Quello che conta oggi
è di tenere salde le caviglie
dentro le nuove scarpe
di pelle azzurra
sui sampietrini disconnessi

conta
sentire gli abiti
a ricoprire appena la pelle

i vestiti che amavi, gli stessi,
invecchiati li ami ancora

La verità però è un’altra: vorresti
apparire ancora desiderabile
ed è vietato

con la colazione al mattino
hai ingoiato il fiele delle notti

eppure ti piace ancora
raggomitolata
sotto il lenzuolo aspirare
l’odore che emanano i tuoi seni
e le tue braccia

infine ancora ami

l’abbaglio del tuo stesso biancore

Sullo stesso tema e sulla dicotomia tra le due parti non sovrapponibili, non identiche dell'aspetto esteriore come del carattere dell'autrice  è "Lo specchio è tuo gentile amico"
"Analisi cliniche" è riflessione su quanti altri rinnovano la vita negli spazi intorno, prima accolti con commossa meraviglia, quindi sentiti anche loro come pesci in uno stesso affollato acquario.

In questa sezione compaiono altre due poesie in cui c'è una deroga all'uso del presente "Sono io" un'immagine che appare al presente, un'apparizione che mi rimanda a un'immagine di me del passato, dell'infanzia e "Qualcuno dirà di me", dove prefiguro, usando quindi il tempo futuro dei verbi, pochi e superficiali commenti su di me, alla mia morte.

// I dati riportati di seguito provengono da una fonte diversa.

/-! Witnesses: a concrete input that meets all the hypotheses of each statement that has any -/

theorem witness_DecodeOfEncodeIsTheOperation : (Instr.rdRam 0xFFFF#16).wf = true ∧ (Instr.wrRam 0x0600#16 0xFF#8).wf = true := by decide
theorem witness_DecodedOperationCarriesTheFields : decode 0x0020055#27 = .ok (.rdFbLow 0x000#9) ∧ decode 0x1FFFFFF#27 = .ok (.wrRam 0xFFFF#16 0xFF#8) :=
  ⟨rfl, rfl⟩
theorem witness_ExactlyTheReservedWordsAreRefused : (∃ e, decode 0x2000001#27 = .error e) ∧ ∃ e, decode 0x7FFFFFF#27 = .error e :=
  ⟨⟨_, rfl⟩, _, rfl⟩
theorem witness_BusWordsFollowTheAddressDecoder : opField 0x0020055#27 = 0b000#3 ∧ opField 0x1FFFFFF#27 = 0b001#3 := by decide
theorem witness_ReadIgnoresItsDataField : opcodeOf (.rdFbHigh 0x1FF#9) = 0b000#3 := by decide
theorem witness_OnlyLegalMapsStart : mapLegal { hardwareMap with fbBase := 0xFFFF#16 } = false
    ∧ mapLegal { hardwareMap with conReady := 0x0200#16 } = false ∧ mapLegal { hardwareMap with conReady := 0x00FF#16 } = false := by decide
theorem witness_OnlyLegalMapsStart_legal : mapLegal hardwareMap = true := by decide
theorem witness_CellsAreRowMajor : 0x0200 ≤ (0x0200#16).toNat ∧ (0x05FF#16).toNat < 0x0600 := by decide
theorem witness_ReadsReturnTheViewedByte : (Instr.rdRam 0x0000#16).wf = true ∧ opcodeOf (.rdRam 0x0000#16) = 0b000#3 := by decide
theorem witness_RdFbReturnsTheCell_low : (5#5).toNat * 32 + (7#5).toNat = (0x0A7#9).toNat := by decide
theorem witness_RdFbReturnsTheCell_high : (31#5).toNat * 32 + (31#5).toNat = 512 + (0x1FF#9).toNat := by decide
theorem witness_RdFbReturnsTheCell_fresh : ∀ k ∈ [Instr.wrFbLow 0x001#9 0x33#8, .wrRam 0x01FF#16 0x44#8, .drain],
    k.wf = true ∧ writesAt k (addressOf (.rdFbLow 0x000#9)) = none := by decide
theorem witness_RdRamReturnsTheRamCell : resolve 0x0600#16 = .ram ∧ ∀ k ∈ [Instr.wrFbHigh 0x1FF#9 0x33#8, .wrRam 0x0601#16 0x44#8],
    k.wf = true ∧ writesAt k 0x0600#16 = none := by decide
theorem witness_WritesChangeOneByte : (Instr.wrRam 0x00FD#16 0x12#8).wf = true ∧ opcodeOf (.wrRam 0x00FD#16 0x12#8) = 0b001#3
    ∧ (oneCell 0x00FD 0x07#8).block.ram.wf = true := by decide
theorem witness_WrCdatSetsData : (console 0x41#8 0xFF#8).block.flag ≠ 0x00#8 := by decide
theorem witness_WrFbSetsOneCell_low : (0#5).toNat * 32 + (0#5).toNat = (0x000#9).toNat ∧ (15#5).toNat * 32 + (31#5).toNat = (0x1FF#9).toNat := by
  decide
theorem witness_WrFbSetsOneCell_high : (16#5).toNat * 32 + (0#5).toNat = 512 + (0x000#9).toNat := by decide
theorem witness_WrRamSetsOneCell : resolve 0x01FF#16 = .ram ∧ (oneCell 0x01FF 0x33#8).block.ram.wf = true := by decide
theorem witness_BusSurfaceIsTheOperations : (0 : Nat) ≠ 1 ∧ (2 : Nat) ≠ 1 := by decide
theorem witness_BusSideEffects : (oneCell 0x0010 0x07#8).block.ram.wf = true ∧ ∀ k ∈ [Instr.frame, .wrCdat 0x01#8, .clear],
    k.wf = true ∧ writesAt k 0x00FE#16 = none := by decide
theorem witness_DrainEmitsThePendingByte : (console 0x48#8 0xFF#8).block.flag ≠ 0x00#8 ∧ (console 0x48#8 0x00#8).block.flag = 0x00#8 := by decide
theorem witness_ConsoleFollowsItsTable : (Instr.wrRam 0x0100#16 0x01#8).wf = true ∧ Instr.wf .drain = true := by decide
theorem witness_PollIterationReadsAndYields : let s := { waiting ⟨.neZero, true, some 0⟩ with turns := [.client] }
    s.hung = false ∧ s.overBudget = false ∧ s.turns = [.client] ∧ s.upcoming = [.poll] := by decide
theorem witness_PollIterationReadsAndYields_in_a_loop : let s := { waiting ⟨.neZero, true, none⟩ with turns := [.client], script := [], loop := [.poll] }
    s.hung = false ∧ s.overBudget = false ∧ s.turns = [.client] ∧ s.upcoming = [.poll] := by decide
theorem witness_UndrivenPortsShowNothing : let s := { waiting ⟨.neZero, false, some 3⟩ with spin := 4 }
    stepped s (·.ports.rdata) = some none ∧ s.overBudget = true := by decide
theorem witness_CooperativeSchedule : let s := { waiting ⟨.neZero, true, none⟩ with yielded := true }
    s.hung = false ∧ s.overBudget = false ∧ s.turns = [] ∧ s.order = .coop ∧ s.yielded = true ∧ s.params.consumerPresent = true := by decide
theorem witness_CooperativeSchedule_free : let s := { waiting ⟨.neZero, true, none⟩ with order := .free }
    s.hung = false ∧ s.overBudget = false ∧ s.turns = [] ∧ s.order = .free := by decide
theorem witness_CooperativeSchedule_client : let s := { waiting ⟨.neZero, false, none⟩ with yielded := true }
    s.hung = false ∧ s.overBudget = false ∧ s.turns = [] ∧ s.order = .coop ∧ s.params.consumerPresent = false := by decide
theorem witness_AbsentConsumerNeverDrains : let s := { waiting ⟨.neZero, false, none⟩ with script := [.write (.lit 0x00FE#16) (.lit 0x00#8)] }
    s.params.consumerPresent = false ∧ s.block.flag ≠ 0x00#8 ∧ stepped s (·.block.flag) = some 0x00#8 := by decide
theorem witness_BusyWaitWithoutConsumerNeverEnds : let s := waiting ⟨.eqOne, false, none⟩
    s.params.consumerPresent = false ∧ s.params.stepBudget = none ∧ s.hung = false ∧ s.upcoming = [.poll]
      ∧ pollContinues s.params.polarity s.block.flag = true ∧ s.turns = [] ∧ s.order = .coop
      ∧ ∀ u ∈ [Turn.client, .port 0x3000000#27, .port 0x4000000#27], u.keepsProtocol = true ∧ u ≠ .port (encode .drain) := by decide
theorem witness_RunsWithAConsumerEnd : let s := waiting ⟨.eqOne, true, none⟩
    s.params.consumerPresent = true ∧ s.loop = [] ∧ s.order = .coop := by decide
theorem witness_PutsDeliversUnderCooperation : let s := { State.reset with script := puts [0x48#8, 0x69#8, 0x0A#8] }
    s.params.consumerPresent = true ∧ s.params.stepBudget = none ∧ s.hung = false ∧ s.yielded = false ∧ s.turns = []
      ∧ s.order = .coop ∧ s.script = puts [0x48#8, 0x69#8, 0x0A#8] ∧ s.loop = [] ∧ s.block.flag = 0x00#8 := by decide
theorem witness_PutsDeliversUnderAnySchedule :
    let s := { State.reset with script := puts [0x48#8], turns := [.client, .port 0x2000000#27, .port 0x3000000#27, .port 0x4000000#27] }
    s.script = puts [0x48#8] ∧ s.loop = [] ∧ s.block.flag = 0x00#8 ∧ s.params.consumerPresent = true ∧ s.params.stepBudget = none
      ∧ s.hung = false ∧ s.order = .coop ∧ ∀ u ∈ s.turns, u.keepsProtocol = true := by decide
theorem witness_PutsDeliversUnderAnySchedule_finite : ∃ t,
    runBy [.client, .client, .client, .port 0x2000000#27, .client] { State.reset with script := puts [0x48#8] } = .next t ∧ t.script = [] :=
  ⟨_, rfl, rfl⟩

/-- An order of one transmission, and FRAMEs for ever after it. -/
def fairOrder : Nat → Turn
  | 0 | 1 | 2 => .client
  | 3 => .port (encode .drain)
  | 4 => .client
  | _ + 5 => .port (encode .frame)

/-- The run of `fairOrder`; a step that stops, which none does, would leave the state as it is. -/
def fairRun : Nat → State
  | 0 => { State.reset with script := puts [0x48#8] }
  | n + 1 =>
    match stepBy (fairOrder n) (fairRun n) with
    | .next t => t
    | .fault _ => fairRun n
    | .refused _ => fairRun n

/-- What the run is from its sixth state on: the program done, the console Idle, a FRAME in every step. -/
theorem fairRun_settles (n : Nat) : (fairRun (n + 5)).script = [] ∧ (fairRun (n + 5)).loop = [] ∧ (fairRun (n + 5)).block.flag = 0x00#8
    ∧ (fairRun (n + 5)).params = Params.chosen ∧ (fairRun (n + 5)).hung = false
    ∧ stepBy (fairOrder (n + 5)) (fairRun (n + 5)) = .next (fairRun (n + 6)) := by
  have one : ∀ m, (fairRun (m + 5)).params = Params.chosen → (fairRun (m + 5)).hung = false →
      stepBy (fairOrder (m + 5)) (fairRun (m + 5)) = .next (({ fairRun (m + 5) with turns := [] } : State).driveFrame (fairRun (m + 5)).block.fb) := by
    intro m hp hh
    simp [fairOrder, stepBy, step, runStep, hh, State.overBudget, hp, Params.chosen, takeTurn, runTurn, present,
      show decode (encode .frame) = .ok .frame from rfl, issuerOf, exec, execFrame, noteIssued]
  have next : ∀ m, (fairRun (m + 5)).params = Params.chosen → (fairRun (m + 5)).hung = false →
      fairRun (m + 6) = (({ fairRun (m + 5) with turns := [] } : State).driveFrame (fairRun (m + 5)).block.fb) := by
    intro m hp hh
    rw [fairRun, one m hp hh]
  induction n with
  | zero => exact ⟨rfl, rfl, rfl, rfl, rfl, by rw [next 0 rfl rfl]; exact one 0 rfl rfl⟩
  | succ n ih =>
    obtain ⟨h1, h2, h3, h4, h5, _⟩ := ih
    have e := next n h4 h5
    have g4 : (fairRun (n + 6)).params = Params.chosen := by rw [e]; exact h4
    have g5 : (fairRun (n + 6)).hung = false := by rw [e]; exact h5
    exact ⟨by rw [show n + 1 + 5 = n + 6 from rfl, e]; exact h1, by rw [show n + 1 + 5 = n + 6 from rfl, e]; exact h2,
      by rw [show n + 1 + 5 = n + 6 from rfl, e]; exact h3, g4, g5, by rw [next (n + 1) g4 g5]; exact one (n + 1) g4 g5⟩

E qui devo sottolineare che il motivo portante di questo libro è quello dell'insignificanza dell'individuo nello Spazio, realtà totale, anzi totalità incomprensibile.
 Nello Spazio l'individuo umano si confonde con gli oggetti inanimati, che, per quanto ti siano accanto o, come nel caso dei vestiti sulla viva pelle, vivono in sé. L'individuo umano, leopardianamente  (Dialogo della Natura e di un Islandese) è del tutto ignorato dalla natura che vive in sé, che fa poco conto dei disastri umani che sono disastri per la specie uomo, non per la Natura.
 Domina in tutta la raccolta l'idea di Spazio come totalità , indicibile tuttavia, quanto incomprensibile nel senso letterale del termine.
Lo stile vuole essere semplice, privo di abbellimenti. Ciò che per me fa di questi versi poesia è l'idea sottintesa, non pronunciata, perciò metaforica, mentre si pronunciano azioni semplici e quotidiane: fare ordine, stiracchiarsi, contare


*****

Nella parte III, Scrivendone s'attenua ha  come tema l'ansia, l'attesa come tempo vuoto, la difficoltà nel rapporto umano, la paura di precipitare in un atteggiamento di chiusura(Ho pronunciato l'alt), di compiere verso l'altro il gesto sbagliato o di non essere in grado di compiere il gesto che aiuta, la paura dell'inerzia mentale (L'Assedio). Questa è anche la sezione dove mi permetto, nella sezione Scontento di scaricare il mio fastidio.